(Task statement): Your response must consist of one number: how many lines in this material contain the word "vcmp".

(Data for analysis):
===============
-- ==== Sys2Proof/Tests/Slice0.lean ====
section
/-!
SUPPORT. Tests/Slice0.lean: the model's own tests: ill-formed terms refused, words decoded, small steps, and for each statement with hypotheses a state and operands that
meet all of them (theorems witness_<statement>, clause by clause).
-/
namespace Sys2Proof.Tests
open Sys2Proof Sys2Proof.Machine

set_option maxRecDepth 10000

/-- A running thread of slot 1 of core 5 (die 0, job 3, parcel 7), with given values in g8 upward. -/
def thread (l : List (Nat × Word)) : State :=
  let s := { State.reset with cur := 41 }
  let s := s.modCore 5 fun c => { c with crew := { c.crew with bind := { c.crew.bind with valid := true, job := 3, parcel := 7, live := 4 } } }
  s.modSlot 41 fun t => { t with
    st := .run, job := 3, pc := 0x1000, phys := l, par := { parcel := 7, home := 5 }, opId := 12, ssp := 0x8000_0000_0000_4000,
    streams := [(0, { scope := 2, next := 4 }), (1, { scope := 4, next := 0xFFFF })] }

/-- The same thread with other fields of its own. -/
def threadWith (f : Slot → Slot) : State := (thread []).modMe f

/-! ### Ill-formed terms, one for each check, are refused -/

theorem test_illFormed : [Instr.add 1 8 8, .mfs 7 0, .ldd 3 9 0 0 0, .sext 9 9 3, .zext 9 9 3, .fcvt 9 9 3 3, .fcvt 9 9 7 0, .loop 9 0, .loopi 3 0, .bara 0 9 0 0 0, .barw 4 9 8 0 0,
    .vadd 1 2 3 0 7, .vsra 1 2 3 0 1, .vfma 1 2 3 0 0, .vabs 1 2 0 1, .vcvt 2 2 3 0 2, .vcmp 0 0 1 2 0 2 0, .vcmp 0 3 1 2 0 1 6, .vmovShort 0 0 0, .vredadd 9 1 2 0,
    .vredmax 9 1 3 0, .kand 0 1 1, .klen 0 9, .vldx 1 9 0 0 0 0 7, .vstx 1 9 0 0 0 0 7, .powerOn].any wellFormed = false := by decide

/-! ### Words written out from the encoding tables (R234 to R251) -/

theorem test_decode_registers : [(0x4800_047F, Instr.mfs 9 1), (0x1254_1501, .cmp 0 2 9 10 2), (0x5000_0217, .bt 2 4), (0x0000_02FF, .nop), (0x4800_040D, .li 9 8),
    (0x4800_080F, .lui 9 0x10), (0x4A70_1E0B, .roli 9 9 60), (0x0006_0321, .loopi 3 6), (0x0300_011F, .loop 12 2), (0x5280_0083, .addi 10 10 1)].all
    (fun e => decodeTableWord 32 e.1 == some e.2) = true := by decide +kernel

theorem test_decode_operations : [(0x0000_015B, Instr.exit 0 0), (0x5A40_002F, .ldd 11 9 0 0 0), (0x6263_00B7, .std 12 9 2 3 1), (0x5A91_0139, .stef 11 10 1 1),
    (0x6240_6CBB, .cas 12 9 0 0 13), (0x6006_013F, .mbxr 12 3 0 0), (0x1800_10BF, .mbxwi 3 0 2), (0x6A88_0059, .tkgetInsn 13 10 4 0 0), (0x8440_03FF, .svcRsm 16 17)].all
    (fun e => decodeTableWord 32 e.1 == some e.2) = true := by decide +kernel

theorem test_decode_units : [(0x1234_80C3, Instr.vadd 1 2 3 2 2), (0x4120_8243, .vfma 4 1 2 0 2), (0x3120_9143, .vcmp 0 3 1 2 0 2 2), (0x24A2_0147, .vld 2 9 1 1 0 2),
    (0x1300_04D3, .klen 2 12), (0x2854_00D1, .vtlerp 5 1 1 2), (0x6880_0055, .mopen 13 1 0 0), (0x6100_00D5, .mma 12 2 0 0), (0x7244_03D5, .mread 14 4 2 2)].all
    (fun e => decodeTableWord 32 e.1 == some e.2) = true := by decide +kernel

theorem test_decode_short : decodeTableWord 16 0x4622 = some (.vaddF32Short 2 3 1) := by decide +kernel

/-! ### Witnesses: states and operands that meet the hypotheses, clause by clause -/

theorem witness_IntegerResults : (okD 0 && okD 8 && okD 31) = true ∧ (thread []).me.busy { regs := [0, 8, 31] } = false := by decide

theorem witness_DivisionReplies : okD 9 = true ∧ (thread []).me.busy { regs := [9, 8, 0] } = false ∧ (thread [(0, 7)]).rd 0 = 0 ∧ (thread [(0, 7)]).rd 8 ≠ 0 := by decide

theorem witness_CompareAndSelect : (thread [(0, 5)]).me.busy { regs := [8, 0], flags := [7] } = false ∧ holds 3 ((thread [(0, 5)]).rd 8) ((thread []).rd 0) ∧
    ¬holds 4 ((thread [(0, 5)]).rd 8) ((0xFFF : BitVec 12).signExtend 64 + 2) ∧ okD 9 = true := by
  exact ⟨by decide, by show (0 : Word).toInt ≤ (5 : Word).toInt; decide, by show ¬(5 : Word).toNat < (1 : Word).toNat; decide, by decide⟩

theorem witness_FloatResults : okD 9 = true ∧ (thread [(0, 0x3F80_0000)]).me.busy { regs := [9, 8, 8], flags := [3] } = false ∧ okCvt 4 0 = true ∧ okCvt 0 3 = true ∧
    ∀ g, (thread [(0, 0x3F80_0000)]).quiet g := ⟨by decide, by decide, by decide, by decide, fun _ => Or.inr (by decide)⟩

/-- A thread at the edge of the address space with a flag, and a link one below it. -/
def atEdge : State := threadWith fun t => { t with pc := 0x7FFF_FFFF_FFFF_FFFC, flags := 0x80, wdepth := 1, links := [(1, 0x8000_0000_0000_0000)], phys := [(16, 0x7FFF_FFFF_FFFF_FFFE), (17, 3)] }

theorem witness_Branches : atEdge.me.busy { flags := [7] } = false ∧ atEdge.me.f 7 = true ∧ atEdge.me.f 6 = false ∧ ¬badAddr (atEdge.me.pc + BitVec.ofInt 64 (2 * 1)) ∧
    badAddr (atEdge.me.pc + BitVec.ofInt 64 (2 * 2)) ∧ atEdge.me.busy { regs := [8] } = false ∧ ¬badAddr (atEdge.rd 8) ∧ badAddr (atEdge.rd 9) ∧ atEdge.me.wdepth ≠ 0 ∧
    badAddr (atEdge.me.links.get 0 atEdge.me.wdepth.toNat) ∧ atEdge.me.busy {} = false := by
  unfold badAddr; decide

def loopOf (n d : Nat) : Loop := { start := 0x100, stop := 0x200, count := BitVec.ofNat 64 n, depth := BitVec.ofNat 16 d }

theorem witness_Loops : (loopOf 2 0).depth = 0 ∧ (loopOf 2 0).stop = 0x200 ∧ 1 < (loopOf 2 0).count.toNat ∧ (loopOf 1 0).count.toNat ≤ 1 ∧ (loopOf 2 1).depth ≠ 0 ∧
    (thread [(0, 0x1_0000_0000)]).me.busy { regs := [8] } = false ∧ (thread []).me.busy {} = false ∧ min ((thread [(0, 0x1_0000_0000)]).rd 8).toNat 0xFFFF_FFFF ≠ 0 ∧ min ((thread []).rd 8).toNat 0xFFFF_FFFF = 0 ∧
    (threadWith fun t => { t with loops := [loopOf 2 0] }).me.loops.length < 2 ∧ 2 ≤ (threadWith fun t => { t with loops := [loopOf 2 0, loopOf 2 0] }).me.loops.length := by decide

/-- A thread at a window depth with some frames resident and a link. -/
def deep (d r : Nat) (ssp : Word) : State := threadWith fun t => { t with wdepth := BitVec.ofNat 16 d, resident := BitVec.ofNat 4 r, ssp := ssp, links := [(d, 0x4000)] }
===============
(Solution for this problem): 2